Та все так же поспешно и осторожно выскользнула из комнаты и направилась опять в коридор.

На противоположном конце его, за стеклянною дверью, ведшею в залу, блеснул, показалось ей, свет – и в тот же миг погас… Но вот опять вспыхнул он, все сильнее разгораясь… Там были люди, до нее уже доносился гул двигавшихся ног… «Сени у нас со двора никогда не запираются, там и замок давно проржавел, – сообразила она, – они прямо и взошли».

Она бестрепетно направилась в залу, отворила дверь…

– Кто тут, что нужно? – громко и твердо выговорила она.

Только что зажженный фонарь с круглым медным рефлектором мгновенно приподнялся на уровень ее лица и ослепил ей в первую минуту глаза. Но в то же время раздался чей-то, будто уже слышанный ею, голос, и кто-то быстро подошел к ней:

– Mademoiselle, je vous prie, ne vous effrayez pas, nous ne sommes pas des brigands1! – говорил он, сопровождая слова каким-то слащаво-любезным хихиканьем.

Она узнала не очень давно назначенного в их уезд исправника, который, не далее как две недели назад, приезжал к ним в Юрьево «рекомендоваться» и очень потешал ее сестру Тоню своею комическою особой. Это был худой, на длинных ногах, господин лет тридцати шести, с придурковатым выражением вытянутого вперед, как бы постоянно чему-то удивлявшегося лица и с необыкновенным апломбом размашистых движений и витиеватой французской речи. Звали его Сливниковым. Бывшего гвардейскаго кавалериста, 2-«des revers de famille», – успел он обяснить в тот же первый приезд свой, – «заставили его обратиться теперь в одну из спиц государственной колесницы, un des rayons du char de l’état»-2… Тоня, пронеслось нежданно тут же в памяти Настасьи Дмитриевны, так и расхохоталась ему на это в лицо, и когда он спросил ее, «чему она так весело смеется», она пресерьезно уверила его, что это от удовольствия, доставленного ей его «остроумным сравнением»…
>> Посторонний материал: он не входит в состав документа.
/-! ### `flush` -/

@[simp] theorem flush_cfg (s : State) : (flush s).cfg = s.cfg := rfl
@[simp] theorem flush_enable (s : State) : (flush s).enable = s.enable := rfl
@[simp] theorem flush_config (s : State) : (flush s).config = s.config := rfl
@[simp] theorem flush_width (s : State) : (flush s).width = s.width := rfl
@[simp] theorem flush_height (s : State) : (flush s).height = s.height := rfl
@[simp] theorem flush_bpp (s : State) : (flush s).bpp = s.bpp := rfl
@[simp] theorem flush_pitchlock (s : State) : (flush s).pitchlock = s.pitchlock := rfl
@[simp] theorem flush_pitchlockCount (s : State) : (flush s).pitchlockCount = s.pitchlockCount := rfl
@[simp] theorem flush_guestId (s : State) : (flush s).guestId = s.guestId := rfl
@[simp] theorem flush_displayId (s : State) : (flush s).displayId = s.displayId := rfl
@[simp] theorem flush_scratch (s : State) : (flush s).scratch = s.scratch := rfl
@[simp] theorem flush_irqMask (s : State) : (flush s).irqMask = s.irqMask := rfl
@[simp] theorem flush_irqStatus (s : State) : (flush s).irqStatus = s.irqStatus := rfl
@[simp] theorem flush_irqLine (s : State) : (flush s).irqLine = s.irqLine := rfl
@[simp] theorem flush_lastCursorCount (s : State) : (flush s).lastCursorCount = s.lastCursorCount := rfl
@[simp] theorem flush_index (s : State) : (flush s).index = s.index := rfl
@[simp] theorem flush_svgaId (s : State) : (flush s).svgaId = s.svgaId := rfl
@[simp] theorem flush_cursorId (s : State) : (flush s).cursorId = s.cursorId := rfl
@[simp] theorem flush_cursorX (s : State) : (flush s).cursorX = s.cursorX := rfl
@[simp] theorem flush_cursorY (s : State) : (flush s).cursorY = s.cursorY := rfl
@[simp] theorem flush_cursorOn (s : State) : (flush s).cursorOn = s.cursorOn := rfl
@[simp] theorem flush_syncing (s : State) : (flush s).syncing = s.syncing := rfl
@[simp] theorem flush_invalidated (s : State) : (flush s).invalidated = s.invalidated := rfl
@[simp] theorem flush_fifoMin (s : State) : (flush s).fifoMin = s.fifoMin := rfl
@[simp] theorem flush_fifoMax (s : State) : (flush s).fifoMax = s.fifoMax := rfl
@[simp] theorem flush_fifoNext (s : State) : (flush s).fifoNext = s.fifoNext := rfl
@[simp] theorem flush_fifoStop (s : State) : (flush s).fifoStop = s.fifoStop := rfl
@[simp] theorem flush_queue (s : State) : (flush s).queue = [] := rfl
@[simp] theorem flush_cur (s : State) : (flush s).cur = s.cur := rfl
@[simp] theorem flush_logged (s : State) : (flush s).logged = s.logged := rfl
@[simp] theorem flush_out (s : State) : (flush s).out = if s.invalidated then s.out else s.out ++ s.queue.map updateEvent := rfl
@[simp] theorem flush_diag (s : State) : (flush s).diag = s.diag := rfl
@[simp] theorem flush_fifo (s : State) : (flush s).fifo = s.fifo := rfl
@[simp] theorem flush_fb (s : State) : (flush s).fb = s.fb := rfl
@[simp] theorem flush_trigger (s : State) : (flush s).trigger = s.trigger := rfl
@[simp] theorem flush_steps (s : State) : (flush s).steps = s.steps := rfl
@[simp] theorem flush_progressed (s : State) : (flush s).progressed = s.progressed := rfl
@[simp] theorem flush_fired (s : State) : (flush s).fired = s.fired := rfl
@[simp] theorem flush_cmdStart (s : State) : (flush s).cmdStart = s.cmdStart := rfl
@[simp] theorem flush_rem (s : State) : (flush s).rem = s.rem := rfl
@[simp] theorem flush_outcome (s : State) : (flush s).outcome = s.outcome := rfl
@[simp] theorem flush_inputs (s : State) : (flush s).inputs = s.inputs := rfl
@[simp] theorem flush_guestSched (s : State) : (flush s).guestSched = s.guestSched := rfl
@[simp] theorem flush_guestReads (s : State) : (flush s).guestReads = s.guestReads := rfl
@[simp] theorem flush_guestData (s : State) : (flush s).guestData = s.guestData := rfl
@[simp] theorem flush_draws (s : State) : (flush s).draws = s.draws := rfl

/-! ### guest accesses -/

/-- A guest write changes nothing but the two memories (R76). -/
theorem storeGuest_frame (s : State) (w : GuestWrite) :
    storeGuest s w = { s with fifo := (storeGuest s w).fifo, fb := (storeGuest s w).fb } := by
  unfold storeGuest; split <;> rfl

/-- A guest access changes nothing but the two memories and the record of the guest's reads (R37, R76). -/
theorem applyGuest_frame (s : State) (a : GuestAccess) :
    applyGuest s a
      = { s with fifo := (applyGuest s a).fifo, fb := (applyGuest s a).fb, guestReads := (applyGuest s a).guestReads } := by
  unfold applyGuest
  split
  · split
    · rw [storeGuest_frame]
    · rfl
  · split <;> rfl

@[simp] theorem applyGuest_cfg (s : State) (a : GuestAccess) : (applyGuest s a).cfg = s.cfg := by rw [applyGuest_frame]
@[simp] theorem applyGuest_enable (s : State) (a : GuestAccess) : (applyGuest s a).enable = s.enable := by rw [applyGuest_frame]
@[simp] theorem applyGuest_config (s : State) (a : GuestAccess) : (applyGuest s a).config = s.config := by rw [applyGuest_frame]
@[simp] theorem applyGuest_width (s : State) (a : GuestAccess) : (applyGuest s a).width = s.width := by rw [applyGuest_frame]
@[simp] theorem applyGuest_height (s : State) (a : GuestAccess) : (applyGuest s a).height = s.height := by rw [applyGuest_frame]
@[simp] theorem applyGuest_bpp (s : State) (a : GuestAccess) : (applyGuest s a).bpp = s.bpp := by rw [applyGuest_frame]
@[simp] theorem applyGuest_pitchlock (s : State) (a : GuestAccess) : (applyGuest s a).pitchlock = s.pitchlock := by rw [applyGuest_frame]
@[simp] theorem applyGuest_pitchlockCount (s : State) (a : GuestAccess) : (applyGuest s a).pitchlockCount = s.pitchlockCount := by rw [applyGuest_frame]
@[simp] theorem applyGuest_guestId (s : State) (a : GuestAccess) : (applyGuest s a).guestId = s.guestId := by rw [applyGuest_frame]
@[simp] theorem applyGuest_displayId (s : State) (a : GuestAccess) : (applyGuest s a).displayId = s.displayId := by rw [applyGuest_frame]
@[simp] theorem applyGuest_scratch (s : State) (a : GuestAccess) : (applyGuest s a).scratch = s.scratch := by rw [applyGuest_frame]
@[simp] theorem applyGuest_irqMask (s : State) (a : GuestAccess) : (applyGuest s a).irqMask = s.irqMask := by rw [applyGuest_frame]
@[simp] theorem applyGuest_irqStatus (s : State) (a : GuestAccess) : (applyGuest s a).irqStatus = s.irqStatus := by rw [applyGuest_frame]
@[simp] theorem applyGuest_irqLine (s : State) (a : GuestAccess) : (applyGuest s a).irqLine = s.irqLine := by rw [applyGuest_frame]
@[simp] theorem applyGuest_lastCursorCount (s : State) (a : GuestAccess) : (applyGuest s a).lastCursorCount = s.lastCursorCount := by rw [applyGuest_frame]
@[simp] theorem applyGuest_index (s : State) (a : GuestAccess) : (applyGuest s a).index = s.index := by rw [applyGuest_frame]
@[simp] theorem applyGuest_svgaId (s : State) (a : GuestAccess) : (applyGuest s a).svgaId = s.svgaId := by rw [applyGuest_frame]
@[simp] theorem applyGuest_cursorId (s : State) (a : GuestAccess) : (applyGuest s a).cursorId = s.cursorId := by rw [applyGuest_frame]
@[simp] theorem applyGuest_cursorX (s : State) (a : GuestAccess) : (applyGuest s a).cursorX = s.cursorX := by rw [applyGuest_frame]
@[simp] theorem applyGuest_cursorY (s : State) (a : GuestAccess) : (applyGuest s a).cursorY = s.cursorY := by rw [applyGuest_frame]
@[simp] theorem applyGuest_cursorOn (s : State) (a : GuestAccess) : (applyGuest s a).cursorOn = s.cursorOn := by rw [applyGuest_frame]
@[simp] theorem applyGuest_syncing (s : State) (a : GuestAccess) : (applyGuest s a).syncing = s.syncing := by rw [applyGuest_frame]
@[simp] theorem applyGuest_invalidated (s : State) (a : GuestAccess) : (applyGuest s a).invalidated = s.invalidated := by rw [applyGuest_frame]
@[simp] theorem applyGuest_fifoMin (s : State) (a : GuestAccess) : (applyGuest s a).fifoMin = s.fifoMin := by rw [applyGuest_frame]
@[simp] theorem applyGuest_fifoMax (s : State) (a : GuestAccess) : (applyGuest s a).fifoMax = s.fifoMax := by rw [applyGuest_frame]
@[simp] theorem applyGuest_fifoNext (s : State) (a : GuestAccess) : (applyGuest s a).fifoNext = s.fifoNext := by rw [applyGuest_frame]
@[simp] theorem applyGuest_fifoStop (s : State) (a : GuestAccess) : (applyGuest s a).fifoStop = s.fifoStop := by rw [applyGuest_frame]
@[simp] theorem applyGuest_queue (s : State) (a : GuestAccess) : (applyGuest s a).queue = s.queue := by rw [applyGuest_frame]
@[simp] theorem applyGuest_cur (s : State) (a : GuestAccess) : (applyGuest s a).cur = s.cur := by rw [applyGuest_frame]
@[simp] theorem applyGuest_logged (s : State) (a : GuestAccess) : (applyGuest s a).logged = s.logged := by rw [applyGuest_frame]
@[simp] theorem applyGuest_out (s : State) (a : GuestAccess) : (applyGuest s a).out = s.out := by rw [applyGuest_frame]
@[simp] theorem applyGuest_diag (s : State) (a : GuestAccess) : (applyGuest s a).diag = s.diag := by rw [applyGuest_frame]
@[simp] theorem applyGuest_trigger (s : State) (a : GuestAccess) : (applyGuest s a).trigger = s.trigger := by rw [applyGuest_frame]
@[simp] theorem applyGuest_steps (s : State) (a : GuestAccess) : (applyGuest s a).steps = s.steps := by rw [applyGuest_frame]
@[simp] theorem applyGuest_progressed (s : State) (a : GuestAccess) : (applyGuest s a).progressed = s.progressed := by rw [applyGuest_frame]
@[simp] theorem applyGuest_fired (s : State) (a : GuestAccess) : (applyGuest s a).fired = s.fired := by rw [applyGuest_frame]
@[simp] theorem applyGuest_cmdStart (s : State) (a : GuestAccess) : (applyGuest s a).cmdStart = s.cmdStart := by rw [applyGuest_frame]
@[simp] theorem applyGuest_rem (s : State) (a : GuestAccess) : (applyGuest s a).rem = s.rem := by rw [applyGuest_frame]
@[simp] theorem applyGuest_outcome (s : State) (a : GuestAccess) : (applyGuest s a).outcome = s.outcome := by rw [applyGuest_frame]
@[simp] theorem applyGuest_inputs (s : State) (a : GuestAccess) : (applyGuest s a).inputs = s.inputs := by rw [applyGuest_frame]
@[simp] theorem applyGuest_guestSched (s : State) (a : GuestAccess) : (applyGuest s a).guestSched = s.guestSched := by rw [applyGuest_frame]
@[simp] theorem applyGuest_guestData (s : State) (a : GuestAccess) : (applyGuest s a).guestData = s.guestData := by rw [applyGuest_frame]
@[simp] theorem applyGuest_draws (s : State) (a : GuestAccess) : (applyGuest s a).draws = s.draws := by rw [applyGuest_frame]

/-- A group of guest accesses changes nothing but the two memories and the record of the guest's reads. -/
theorem foldl_applyGuest_frame (as : List GuestAccess) : ∀ s : State,
    as.foldl applyGuest s
      = { s with fifo := (as.foldl applyGuest s).fifo, fb := (as.foldl applyGuest s).fb,
                 guestReads := (as.foldl applyGuest s).guestReads } := by
  induction as with
  | nil => intro s; rfl
  | cons a as ih =>
    intro s
    have h := ih (applyGuest s a)
    simp only [List.foldl_cons]
    rw [h, applyGuest_frame s a]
– Mademoiselle Bouinossof, одна из двух дочерей здешнего владельца, – с церемониймейстерскою важностю округляя руки и сжимая губы сердечком, представлял он между тем Настасью Дмитриевну двинувшемуся к ней за ним военному в голубом мундире с полковничьими погонами, державшему в руке осветивший ее потайной фонарь. Другой, довольно большого объема, экипажный фонарь с зажженною в нем свечой выступил в то же время из сеней, несомый здоровым, усатым жандармом, за которым следовали какой-то мизерного вида человечек в сибирке, подпоясанный красным кушаком, и знакомый Настасье Дмитриевне мужик с бляхою на кафтане – полицейский сотский села Буйносова. Военный (она неясно различала черты его немолодого, обросшего волосами лица) подошел к ней с учтивым поклоном:

– Долг службы, сударыня, заставляет нас потревожить ваш покой… – произнес он как бы несколько конфузливо, низким и приятным голосом. – Вы, впрочем, по-видимому, не изволите рано ложиться спать? – добавил он тотчас затем совершенно иным – «инквизиторским», – сказала она себе, – тоном.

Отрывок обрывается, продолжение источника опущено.